Training and evaluating a malware classifier

The training loop is the part everyone copies from a tutorial. The evaluation is the part that decides whether any of it meant anything. After ten epochs our byteplot classifier reports 96.5% accuracy on the data it learned from, then turns in 88.54% on data it has never seen. Both numbers are worth reading carefully, because on the Malimg dataset a single accuracy figure measures less than it appears to, and in a red-team setting it describes the model under the easiest possible conditions: in-distribution samples, no adversary, nobody trying to break it.

This entry closes out the build. In the previous pieces we took Windows binaries from the Malimg dataset and reshaped their raw bytes into grayscale images, then stood up a convolutional network to sort them into families. Malimg holds 9,339 samples across 25 families, and the distribution is heavily imbalanced, with the two Allaple families (Allaple.A and Allaple.L) making up a large share of the data while several families contribute only a few dozen samples each (Nataraj et al., 2011). That imbalance matters for how we read every result below. The architecture exists. Now we train it and, more importantly, measure it honestly.

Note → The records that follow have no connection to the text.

-- ==== Sys2Proof/Machine/Fabric.lean ====
section
/-! DEFINITION. The fabric port: flits and channels (R442), links and peers (R466 to R469), fences that wait for a link
(R287), and the requests of importers (R458, R459). -/

namespace Sys2Proof.Machine

/-- Clk of 2 ms and of 10 ms (R102). -/
def fenceClk : Nat := 3400000
def failClk : Nat := 17000000

/-! ### Channels (R442) -/

def chanOf (s : State) (ch : Nat) : Chan := (s.fab.chans.get? ch).getD {}

def setChan (s : State) (ch : Nat) (c : Chan) : State := { s with fab := { s.fab with chans := s.fab.chans.set ch c } }

/-- A receive channel carries light: the floor of a peer, or a pool channel that hears a peer, whether or not a lease holds it
(R440). -/
def rxLit (s : State) (ch : Nat) : Bool :=
  if ch < 120 then (chanPeer s ch).isSome
  else
    let c := rxChan s.fab.rx (ch - 120)
    c.start ≤ s.clk && match c.tuned with | some q => (s.peer? q).isSome | none => false

/-- FLIT_RECEIVE: only the flit with the next sequence number and a good CRC is accepted, and it is acknowledged. A dark channel
carries none. -/
def execFlitReceive (ch : Fin 144) (seq : BitVec 32) (crcOk : Bool) (s : State) : Out :=
  let c := chanOf s ch.val
  if !rxLit s ch.val || c.down then .next s
  else if crcOk && seq == c.rxSeq then
    let s := setChan s ch.val { c with rxSeq := c.rxSeq + 1, ackSeq := c.rxSeq + 1 }
    .next { s with fab := { s.fab with accepted := s.fab.accepted + 1 } }
  else .next { s with fab := { s.fab with discarded := s.fab.discarded + 1 } }

/-- A flit of a transmit channel that reaches a peer and is in service. -/
def flitSent (s : State) (ch : Nat) (c : Chan) : State :=
  if (chanPeer s ch).isNone || c.down then s
  else let s := setChan s ch c; { s with fab := { s.fab with sent := s.fab.sent + 1 } }

/-- The receiver acknowledges flits in order, up to one: they leave the retry buffer. -/
def ackedTo (seq : BitVec 32) : List (BitVec 32) → List (BitVec 32)
  | [] => []
  | x :: r => if x = seq then r else ackedTo seq r

/-- A `bwrel` looked at again: its status is written once the channels that it freed carry none of its flits any more (R453). -/
def reviewRel (s : State) (r : Release) : State :=
  let left := (r.flits.map fun e => (e.1, e.2.filter fun q => (chanOf s e.1).unacked.contains q)).filter fun e => !e.2.isEmpty
  if left.isEmpty then s.setTs r.ts ((s.ts r.ts).writeToken r.d r.token)
  else { s with fab := { s.fab with rels := s.fab.rels ++ [{ r with flits := left }] } }

def reviewRels (s : State) : State := s.fab.rels.foldl reviewRel { s with fab := { s.fab with rels := [] } }

/-- Flits move to other channels toward their peer, each as a new flit there; which channel takes one is open (R442). -/
def moveFlits (chans : List Nat) : Nat → State → State
  | 0, s => s
  | n + 1, s =>
    let c := s.pick
    let ch := chans.getD (c.1 % chans.length) 0
    let x := chanOf c.2 ch
    moveFlits chans n (setChan c.2 ch { x with txSeq := x.txSeq + 1, unacked := x.unacked ++ [x.txSeq] })

/-- A channel goes out of service: the flits in its retry buffer move to the other channels toward the same peer, where there are
any, and its numbers go on, once it is back, from the first of them (R442; log entry 98). -/
def dropChannel (s : State) (ch : Nat) : State :=
  let c := chanOf s ch
  let s := setChan s ch { c with down := true }
  match c.unacked, (match chanPeer s ch with | some p => channelsTo s p | none => []) with
  | x :: r, t :: ts =>
    reviewRels (moveFlits (t :: ts) (r.length + 1) (setChan s ch { c with down := true, txSeq := x, unacked := [] }))
  | _, _ => s

/-- An act of a transmit channel (R442): a new flit takes the next number and stays in the retry buffer until it is
acknowledged; one that failed its CRC is sent again from there, under its number. -/
def channelAct (ch : Nat) (a : ChanAct) (s : State) : State :=
  let c := chanOf s ch
  match a with
  | .send => flitSent s ch { c with txSeq := c.txSeq + 1, unacked := c.unacked ++ [c.txSeq] }
  | .resend seq => if c.unacked.contains seq then flitSent s ch c else s
  | .acked seq => if c.unacked.contains seq then reviewRels (setChan s ch { c with unacked := ackedTo seq c.unacked }) else s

The training loop, and why it looks like this

Training a classifier in PyTorch comes down to repeating four steps over the data: run a forward pass, measure how wrong the output was, push that error backwards through the network, and update the weights. Here is the full loop, with the bookkeeping that lets us watch it learn.

import torch
import time

def train(model, train_loader, n_epochs, verbose=False):
    model.train()
    criterion = torch.nn.CrossEntropyLoss()
    optimizer = torch.optim.Adam(model.parameters())

    training_data = {"accuracy": [], "loss": []}

    for epoch in range(n_epochs):
        running_loss = 0
        n_total = 0
        n_correct = 0
        checkpoint = time.time() * 1000

        for inputs, labels in train_loader:
            optimizer.zero_grad()
            outputs = model(inputs)
            loss = criterion(outputs, labels)
            loss.backward()
            optimizer.step()

            _, predicted = outputs.max(1)
            n_total += labels.size(0)
            n_correct += predicted.eq(labels).sum().item()
            running_loss += loss.item()

        epoch_loss = running_loss / len(train_loader)
        epoch_duration = int(time.time() * 1000 - checkpoint)
        epoch_accuracy = compute_accuracy(n_correct, n_total)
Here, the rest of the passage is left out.